At www.sciencedaily.com/releases/2020/07/200731180717.htm … a sediment core from a Texas cave is said to  solve the mystery of what set in motion the Younger Dryas event. Instead of the extraterrestrial impact event we have volcanic eruptions that set in motion the downturn in climate. For over 1300 years the temperatures are  said to have dropped by an average of 3 degrees, one of the factors that has hampered the acceptance of the meteor storm as an explanation. Can volcanoes cause a prolonged downturn in climate. Well, they can spew an awful lot of dust, debris and gases into the upper atmosphere but usually the effects are relatively shortlived. We don't know what a meteor storm might do.

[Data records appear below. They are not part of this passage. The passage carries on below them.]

-- ==== Sys2Proof/Laws/Objs3.lean ====
section
/-! SUPPORT. Which numeric objects each operation of the model may set: one lemma for each, the set of families as the bits of
its number (Laws/Objs.lean). -/

namespace Sys2Proof.Safety

open Sys2Proof.Machine

theorem objs_calStoreWrite (d : Dev) : Kr 0 d (Dev.calStoreWrite d) := by
  unfold Dev.calStoreWrite
  try dsimp only
  refine Kr.ite ?_ ?_
  · refine Kr.upd_wf ?_
    exact Kr.refl _ _
  · exact Kr.refl _ _

theorem objs_calStoreDone (d : Dev) (ok : Bool) : Kr 174224571863520493293247799005065324331008 d (Dev.calStoreDone d
    ok) := by
  unfold Dev.calStoreDone
  try dsimp only
  split
  · refine Kr.app (objs_eventLast ..) rfl ?_
    refine Kr.ite ?_ ?_
    · refine Kr.upd_wf ?_
      refine Kr.set (hit_CAL_STORE_GEN ..) rfl ?_
      refine Kr.upd_wf ?_
      exact Kr.refl _ _
    · refine Kr.upd_wf ?_
      exact Kr.refl _ _
  · exact Kr.refl _ _

theorem objs_calLoad (ws : List W64) (d : Dev) (w : Nat) : Kr 2552117751907038475975309555738261585920 d (Dev.calLoad
    ws d w) := by
  unfold Dev.calLoad
  try dsimp only
  refine Kr.ite ?_ ?_
  · exact Kr.refl _ _
  · refine Kr.app (objs_setO ..) rfl ?_
    refine Kr.set (hit_CAL_LAST_TEMP ..) rfl ?_
    refine Kr.set (hit_CAL_COUNT ..) rfl ?_
    refine Kr.set (hit_WF_GAIN_TRIM ..) rfl ?_
    refine Kr.set (hit_WF_OFFSET_TRIM ..) rfl ?_
    refine Kr.upd_wf ?_
    exact Kr.refl _ _

theorem Kr.calStart {P : Nat} {d x : Dev} {read : Dev → Nat → List W64 → Dev}
    (hf : ∀ y s ws, Kr P d y → Kr P d (read y s ws)) (h : Kr P d x) (hs : 179498948550795039476930105420257731608576 ||| P = P := by rfl) : Kr P d (Dev.calStart read x) := by
  unfold Dev.calStart
  dsimp only
  have h2 := hf _ 1 (x.wf.images.at [] 1) (hf _ 0 (x.wf.images.at [] 0) h)
  generalize read (read x 0 (x.wf.images.at [] 0)) 1 (x.wf.images.at [] 1) = y at h2 ⊢
  refine Kr.trans h2 (Kr.mono (Y := 179498948550795039476930105420257731608576) ?_ hs)
  split
  · refine Kr.app (objs_calRefresh ..) rfl (Kr.set (hit_CAL_STORE_GEN ..) rfl (Kr.upd_wf ?_))
    exact Kr.foldl _ _ (fun _ _ k => Kr.app (objs_calLoad ..) rfl k) (Kr.refl _ _)
  · exact Kr.app (objs_calRefresh ..) rfl (Kr.app (objs_eventLast ..) rfl (Kr.refl _ _))

theorem objs_adcConversion (d : Dev) (ch code : Nat) : Kr 0 d (d.adcConversion ch code) := by
  unfold Dev.adcConversion
  refine Kr.ite (Kr.refl _ _) ?_
  split
  · rename_i h; exact ((objs_loopAdc ..).of h).mono rfl
  · cases h : d.calConv ch code with
    | none => exact Kr.refl _ _
    | some e => exact ((objs_calConv ..).of h).mono rfl

theorem objs_ppsOutRise (d : Dev) : Kr 0 d (Dev.ppsOutRise d) := by
  unfold Dev.ppsOutRise
  try dsimp only
  refine Kr.ite ?_ ?_
  · refine Kr.upd_power ?_
    exact Kr.refl _ _
  · exact Kr.refl _ _

theorem objs_ppsOutFall (d : Dev) : Kr 0 d (Dev.ppsOutFall d) := by
  unfold Dev.ppsOutFall
  try dsimp only
  split
  · refine Kr.ite ?_ ?_
    · refine Kr.upd_power ?_
      exact Kr.refl _ _
    · exact Kr.refl _ _
  · exact Kr.refl _ _

theorem objs_dieTemp (d : Dev) (temp : Int) : Kr 70152078591883340073776871970381584943484762062848 d (Dev.dieTemp d
    temp) := by
  unfold Dev.dieTemp
  try dsimp only
  refine Kr.ite ?_ ?_
  · refine Kr.upd_power ?_
    refine Kr.set (hit_DIE_TEMP_MAX ..) rfl ?_
    refine Kr.set (hit_DIE_TEMP ..) rfl ?_
    exact Kr.refl _ _
  · refine Kr.set (hit_DIE_TEMP_MAX ..) rfl ?_
    refine Kr.set (hit_DIE_TEMP ..) rfl ?_
    exact Kr.refl _ _

theorem objs_dieTempOver (d : Dev) (sensor : Nat) (temp : Int) : Kr
    163688183381061126838812701264223698201464444878848 d (Dev.dieTempOver d sensor temp) := by
  unfold Dev.dieTempOver
  try dsimp only
  refine Kr.ite ?_ ?_
  · refine Kr.ite ?_ ?_
    · refine Kr.app (objs_eventLast ..) rfl ?_
      refine Kr.setBit (hit_THERM_STATUS ..) rfl ?_
      refine Kr.upd_power ?_
      refine Kr.app (objs_dieTemp ..) rfl ?_
      exact Kr.refl _ _
    · refine Kr.app (objs_dieTemp ..) rfl ?_
      exact Kr.refl _ _
  · exact Kr.refl _ _

theorem objs_thermAssert (d : Dev) (sensor : Nat) (temp : Int) : Kr
    163688183381061126838812701264223698201464444878848 d (Dev.thermAssert d sensor temp) := by
  unfold Dev.thermAssert
  try dsimp only
  refine Kr.ite ?_ ?_
  · refine Kr.ite ?_ ?_
    · refine Kr.app (objs_eventLast ..) rfl ?_
      refine Kr.setBit (hit_THERM_STATUS ..) rfl ?_
      refine Kr.app (objs_dieTemp ..) rfl ?_
      exact Kr.refl _ _
    · refine Kr.app (objs_dieTemp ..) rfl ?_
      exact Kr.refl _ _
  · exact Kr.refl _ _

It could certainly also put a lot of dust and debris, and presumably gases as well, into the upper layers of the atmosphere. A cooling phase of 1300 years might be a train ride too far. Not only that, at the end of the 1300 period the temperature suddenly warmed up by 5 degrees or more, rather suddenly (in geological terms). Fred Hoyle got round that by suggesting another impact, but this time into the ocean. The impact then caused an awful lot of water to ascend into the atmosphere, washing it clean of dust and debris. The suggestion came about as the Younger Dryas was reputed, at the time, to have been very dusty. There is no evidence the dust had an extraterrestrial origin otherwise the boundary impact people would have already homed in on the idea. The new article will no doubt be pawed over by the boundary impact people looking for flaws – just as the volcanic people pawed over the preceding paper (and papers). 

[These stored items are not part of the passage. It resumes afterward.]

theorem objs_recFrame (d : Dev) (ws : List W64) (st : Stamp) : Kr 696190156370574575983984640 d (Dev.recFrame d ws
    st) := by
  unfold Dev.recFrame
  try dsimp only
  split
  · refine Kr.ite ?_ ?_
    · refine Kr.app (objs_camFsAct ..) rfl ?_
      refine Kr.app (objs_recFrameOpen ..) rfl ?_
      exact Kr.refl _ _
    · refine Kr.app (objs_camCloseAct ..) rfl ?_
      refine Kr.app (objs_recFrameOpen ..) rfl ?_
      exact Kr.refl _ _
  · refine Kr.app (objs_recFrameOpen ..) rfl ?_
    exact Kr.refl _ _

theorem objs_recTime (d : Dev) (ws : List W64) : Kr 2596148429267413814265248164610048 d (Dev.recTime d ws) := by
  unfold Dev.recTime
  try dsimp only
  refine Kr.upd_clk ?_
  refine Kr.set (hit_TIME_INC ..) rfl ?_
  exact Kr.refl _ _

theorem objs_recAdc (d : Dev) (ws : List W64) (st : Stamp) : Kr 0 d (Dev.recAdc d ws st) := by
  unfold Dev.recAdc
  try dsimp only
  split
  · refine Kr.app (objs_loopConvRecord ..) rfl ?_
    exact Kr.refl _ _
  · refine Kr.app (objs_calRecord ..) rfl ?_
    exact Kr.refl _ _
  · exact Kr.refl _ _

theorem objs_recSensor (d : Dev) (ws : List W64) (st : Stamp) : Kr 643844810458318625937781544823357440 d
    (Dev.recSensor d ws st) := by
  unfold Dev.recSensor
  try dsimp only
  refine Kr.app (objs_limitEdge ..) rfl ?_
  exact Kr.refl _ _

theorem objs_recSector (d : Dev) (sector : Nat) (image : List W64) : Kr 179498948550795039476930105420257731608576 d
    (Dev.recSector d sector image) := by
  unfold Dev.recSector
  try dsimp only
  refine Kr.app (objs_calRefresh ..) rfl ?_
  refine Kr.ite ?_ ?_
  · refine Kr.app (objs_eventLast ..) rfl ?_
    refine Kr.ite ?_ ?_
    · refine Kr.set (hit_CAL_STORE_GEN ..) rfl ?_
      refine Kr.foldl _ _ (fun _ _ _ => ?_) ?_
      · refine Kr.app (objs_calLoad ..) rfl ?_
        assumption
      · exact Kr.refl _ _
    · exact Kr.refl _ _
  · refine Kr.ite ?_ ?_
    · refine Kr.set (hit_CAL_STORE_GEN ..) rfl ?_
      refine Kr.foldl _ _ (fun _ _ _ => ?_) ?_
      · refine Kr.app (objs_calLoad ..) rfl ?_
        assumption
      · exact Kr.refl _ _
    · exact Kr.refl _ _

theorem objs_recMoveHealth (d : Dev) (cause : Nat) (line : Nat) (st : Stamp) : KrO 2147549184 d (Dev.recMoveHealth d
    cause line st) := by
  unfold Dev.recMoveHealth
  try dsimp only
  split
  · refine KrO.ok ?_
    refine Kr.app (objs_event ..) rfl ?_
    refine Kr.bump (hit_HEALTH_LATE ..) rfl ?_
    refine Kr.upd_health ?_
    exact Kr.refl _ _
  · exact KrO.err

theorem objs_recLate (d : Dev) (cause : Nat) (line : Nat) (st : Stamp) : Kr
    730750818665456651398700951185770040326443040768 d (Dev.recLate d cause line st) := by
  unfold Dev.recLate
  try dsimp only
  split
  · refine Kr.app ((objs_recMoveHealth ..).of (by assumption)) rfl ?_
    exact Kr.refl _ _
  · split
    · refine Kr.set (hit_COMMIT_LAST_LINE ..) rfl ?_
      refine Kr.app (objs_commitMove ..) rfl ?_
      exact Kr.refl _ _
    · refine Kr.ite ?_ ?_
      · refine Kr.app (objs_productOutcome ..) rfl ?_
        exact Kr.refl _ _
      · refine Kr.upd_replay ?_
        exact Kr.refl _ _

theorem objs_recLateVerdict (d : Dev) (c : Nat) (cause : Nat) (st : Stamp) : Kr 77371252455336267181260800 d
    (Dev.recLateVerdict d c cause st) := by
  unfold Dev.recLateVerdict
  try dsimp only
  split
  · refine Kr.app (objs_event ..) rfl ?_
    refine Kr.bump (hit_CAM_LATE ..) rfl ?_
    refine Kr.app (objs_setCam ..) rfl ?_
    exact Kr.refl _ _
  · exact Kr.refl _ _

theorem objs_addForced (d : Dev) (lines : List Nat) : Kr 0 d (Dev.addForced d lines) := by
  unfold Dev.addForced
  try dsimp only
  refine Kr.upd_partner ?_
  exact Kr.refl _ _

theorem objs_recOutcome (d : Dev) (ws : List W64) (st : Stamp) : Kr 730750818665456651398778322438225376593656745216
    d (Dev.recOutcome d ws st) := by
  unfold Dev.recOutcome
  try dsimp only
  split
  · refine Kr.app (objs_avsBlank ..) rfl ?_
    refine Kr.app (objs_blankReport ..) rfl ?_
    refine Kr.app (objs_addForced ..) rfl ?_
    exact Kr.refl _ _
  · refine Kr.app (objs_recLate ..) rfl ?_
    exact Kr.refl _ _
  · refine Kr.app (objs_recLateVerdict ..) rfl ?_
    exact Kr.refl _ _
  · refine Kr.app (objs_event ..) rfl ?_
    refine Kr.app (objs_setLoop ..) rfl ?_
    exact Kr.refl _ _
  · exact Kr.refl _ _

theorem objs_recJob (d : Dev) (id : Nat) (v : Val) (st : Stamp) : KrO 13611294676837538538537002965520852517056 d
    (Dev.recJob d id v st) := by
  unfold Dev.recJob
  try dsimp only
  refine KrO.ite ?_ ?_
  · refine KrO.ok ?_
    refine Kr.app (objs_startJob ..) rfl ?_
    exact Kr.refl _ _
  · refine KrO.ite ?_ ?_
    · refine KrO.ok ?_
      refine Kr.app (objs_resumeJob ..) rfl ?_
      exact Kr.refl _ _
    · exact KrO.err

theorem objs_recRead (d : Dev) (index : Nat) (sub : Nat) (b : List Byte) : Kr 0 d (Dev.recRead d index sub b) := by
  unfold Dev.recRead
  try dsimp only
  split
  · refine Kr.ite ?_ ?_
    · refine Kr.upd_replay ?_
      exact Kr.refl _ _
    · exact Kr.refl _ _
  · exact Kr.refl _ _

theorem objs_recBand (d : Dev) (ws : List W64) (st : Stamp) : Kr 64372882042839774294754525184 d (Dev.recBand d ws
    st) := by
  unfold Dev.recBand
  try dsimp only
  refine Kr.ite ?_ ?_
  · exact Kr.refl _ _
  · split
    · refine Kr.ite ?_ ?_
      · refine Kr.upd_replay ?_
        exact Kr.refl _ _
      · refine Kr.app (objs_bandDiffers ..) rfl ?_
        refine Kr.upd_replay ?_
        exact Kr.refl _ _
    · refine Kr.upd_replay ?_
      exact Kr.refl _ _

theorem objs_recEvidence (d : Dev) (ws : List W64) (st : Stamp) : Kr 618970019642690140939288576 d (Dev.recEvidence d
    ws st) := by
  unfold Dev.recEvidence
  try dsimp only
  split
  · refine Kr.app (objs_hDrain ..) rfl ?_
    refine Kr.upd_health ?_
    refine Kr.app (objs_frameEvidence ..) rfl ?_
    refine Kr.foldl _ _ (fun _ _ _ => ?_) ?_
    · refine Kr.app (objs_event ..) rfl ?_
      assumption
    · refine Kr.foldl _ _ (fun _ _ _ => ?_) ?_
      · refine Kr.set (hit_MARK_RESULT ..) rfl ?_
        assumption
      · refine Kr.app (objs_setCam ..) rfl ?_
        exact Kr.refl _ _
  · exact Kr.refl _ _

theorem objs_digestDiffers (d : Dev) (first : Nat) : Kr 64372882042839774294754525184 d (Dev.digestDiffers d first)
    := by
  unfold Dev.digestDiffers
  try dsimp only
  refine Kr.ite ?_ ?_
  · refine Kr.app (objs_eventLast ..) rfl ?_
    refine Kr.set (hit_REPLAY_DIVERGE_LINE ..) rfl ?_
    refine Kr.set (hit_REPLAY_STATUS ..) rfl ?_
    exact Kr.refl _ _
  · refine Kr.app (objs_detach ..) rfl ?_
    exact Kr.refl _ _

theorem objs_digestCompare (d : Dev) : Kr 64372882042839774294754525184 d (Dev.digestCompare d) := by
  unfold Dev.digestCompare
  try dsimp only
  split
  · refine Kr.app (objs_digestDiffers ..) rfl ?_
    refine Kr.upd_replay ?_
    exact Kr.refl _ _
  · refine Kr.upd_replay ?_
    exact Kr.refl _ _

theorem objs_recDigest (d : Dev) (ws : List W64) : Kr 64372882042839774294754525184 d (Dev.recDigest d ws) := by
  unfold Dev.recDigest
  try dsimp only
  refine Kr.ite ?_ ?_
  · refine Kr.app (objs_digestDiffers ..) rfl ?_
    refine Kr.app (objs_digestCompare ..) rfl ?_
    refine Kr.upd_replay ?_
    exact Kr.refl _ _
  · refine Kr.app (objs_digestCompare ..) rfl ?_
    refine Kr.upd_replay ?_
    exact Kr.refl _ _

theorem objs_recRecorded (d : Dev) (ws : List W64) (st : Stamp) : Kr 2552117751907038475975309555738261585920 d
    (Dev.recRecorded d ws st) := by
  unfold Dev.recRecorded
  try dsimp only
  refine Kr.ite ?_ ?_
  · refine Kr.app (objs_calRecorded ..) rfl ?_
    exact Kr.refl _ _
  · exact Kr.refl _ _

theorem objs_recLink (d : Dev) (ws : List W64) : Kr 0 d (Dev.recLink d ws) := by
  unfold Dev.recLink
  try dsimp only
  refine Kr.ite ?_ ?_
  · refine Kr.upd_replay ?_
    exact Kr.refl _ _
  · exact Kr.refl _ _

theorem objs_replayHalt (d : Dev) (status : Nat) : Kr 4951760157141521099596562432 d (Dev.replayHalt d status) := by
  unfold Dev.replayHalt
  try dsimp only
  refine Kr.app (objs_eventLast ..) rfl ?_
  refine Kr.set (hit_REPLAY_STATUS ..) rfl ?_
  exact Kr.refl _ _

theorem objs_replayTrigger (d : Dev) (ws : List W64) (st : Stamp) (blanks : Option (List Nat)) : Kr
    730750900163265259354206650861560213709991775680 d (Dev.replayTrigger d ws st blanks) := by
  unfold Dev.replayTrigger
  try dsimp only
  refine Kr.upd_replay ?_
  refine Kr.app (objs_triggerIn ..) rfl ?_
  refine Kr.app (objs_triggerOut ..) rfl ?_
  refine Kr.foldl _ _ (fun _ _ _ => ?_) ?_
  · refine Kr.setBit (hit_FIRE_STATUS ..) rfl ?_
    assumption
  · refine Kr.ite ?_ ?_
    · refine Kr.upd_fire ?_
      refine Kr.ite ?_ ?_
      · refine Kr.foldl _ _ (fun _ _ _ => ?_) ?_
        · refine Kr.app (objs_deadlineCheck ..) rfl ?_
          assumption
        · split
          · refine Kr.app (objs_addForced ..) rfl ?_
            exact Kr.refl _ _
          · refine Kr.upd_partner ?_
            exact Kr.refl _ _
      · split
        · refine Kr.app (objs_addForced ..) rfl ?_
          exact Kr.refl _ _
        · refine Kr.upd_partner ?_
          exact Kr.refl _ _
    · split
      · refine Kr.app (objs_addForced ..) rfl ?_
        exact Kr.refl _ _
      · refine Kr.upd_partner ?_
        exact Kr.refl _ _

theorem objs_replayPop (d : Dev) : Kr 0 d (Dev.replayPop d) := by
  unfold Dev.replayPop
  try dsimp only
  refine Kr.upd_replay ?_
  exact Kr.refl _ _

theorem objs_replayBufferDone (d : Dev) : Kr 0 d (Dev.replayBufferDone d) := by
  unfold Dev.replayBufferDone
  try dsimp only
  refine Kr.app (objs_completeHead ..) rfl ?_
  refine Kr.upd_replay ?_
  refine Kr.app (objs_replayPop ..) rfl ?_
  exact Kr.refl _ _

theorem objs_replayMark (d : Dev) (ws : List W64) : Kr 9903520314283042199192993792 d (Dev.replayMark d ws) := by
  unfold Dev.replayMark
  try dsimp only
  refine Kr.ite ?_ ?_
  · refine Kr.upd_replay ?_
    refine Kr.app (objs_recLink ..) rfl ?_
    refine Kr.app (objs_replayPop ..) rfl ?_
    exact Kr.refl _ _
  · refine Kr.ite ?_ ?_
    · refine Kr.upd_clk ?_
      refine Kr.set (hit_REPLAY_SEQ ..) rfl ?_
      refine Kr.app (objs_recLink ..) rfl ?_
      refine Kr.app (objs_replayPop ..) rfl ?_
      exact Kr.refl _ _
    · refine Kr.set (hit_REPLAY_SEQ ..) rfl ?_
      refine Kr.app (objs_recLink ..) rfl ?_
      refine Kr.app (objs_replayPop ..) rfl ?_
      exact Kr.refl _ _

theorem objs_replayOutcomes (d : Dev) (recs : List (List W64)) : Kr 64372882042839774294787034368 d
    (Dev.replayOutcomes d recs) := by
  unfold Dev.replayOutcomes
  try dsimp only
  refine Kr.ite ?_ ?_
  · exact Kr.refl _ _
  · split
    · refine Kr.ite ?_ ?_
      · refine Kr.app (objs_digestCompare ..) rfl ?_
        refine Kr.foldl _ _ (fun _ _ _ => ?_) ?_
        · refine Kr.app (objs_deadlineCheck ..) rfl ?_
          assumption
        · refine Kr.upd_partner ?_
          refine Kr.app (objs_addForced ..) rfl ?_
          exact Kr.refl _ _
      · refine Kr.app (objs_digestDiffers ..) rfl ?_
        refine Kr.app (objs_digestCompare ..) rfl ?_
        refine Kr.foldl _ _ (fun _ _ _ => ?_) ?_
        · refine Kr.app (objs_deadlineCheck ..) rfl ?_
          assumption
        · refine Kr.upd_partner ?_
          refine Kr.app (objs_addForced ..) rfl ?_
          exact Kr.refl _ _
    · refine Kr.app (objs_digestCompare ..) rfl ?_
      refine Kr.foldl _ _ (fun _ _ _ => ?_) ?_
      · refine Kr.app (objs_deadlineCheck ..) rfl ?_
        assumption
      · refine Kr.upd_partner ?_
        refine Kr.app (objs_addForced ..) rfl ?_
        exact Kr.refl _ _

theorem objs_replayIdle (d : Dev) : Kr 4951760157141521099596496896 d (Dev.replayIdle d) := by
  unfold Dev.replayIdle
  try dsimp only
  refine Kr.ite ?_ ?_
  · refine Kr.set (hit_REPLAY_STATUS ..) rfl ?_
    exact Kr.refl _ _
  · exact Kr.refl _ _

Having said that the Younger Dryas boundary impact is hypothetical. It is a theory. It has not been proven conclusively, one way or the other. There is a lot of mileage to go. The new  paper will provide another opportunity for the impact team to mangle and sift through the data once again. They require more evidence to back up their claims – or a way to trash the new paper. The problem is that cooling events, such as the Younger Dryas, litter the Late Pleistocene period. They are known as Heinrich events. This has always been the big problem for the catastrophists. How many impacts are required, and over what time span. Further, and most disturbing, the Heinrich events are usually preceded by warming periods known as the Dansgard-Oeschger events. Hence, there is a succession of sequences of a warming period of a thousand years, or possibly two or three thousand years, culminating in an abrupt cooling episode. It so happens the Younger Dryas was preceded by a couple of thousand years of warming, the Bolling-Alleroed phase of climate. Could this be a Dansgaard-Oeschger warming (with the Younger Dryas equivalent to a Heinrich event). Some geologists define Heinrich One as the Younger Dryas. Others define the Oldest Dryas as number One, or an even earlier cooling period. Not only that but one also has to wonder if such cycles are perhaps an artifact of a computer simulation – random numbers clustering into repetitive cycles. Cycles make nice graphs and many a scientist will provide such a graph – a perpetual motion graph of ups and downs.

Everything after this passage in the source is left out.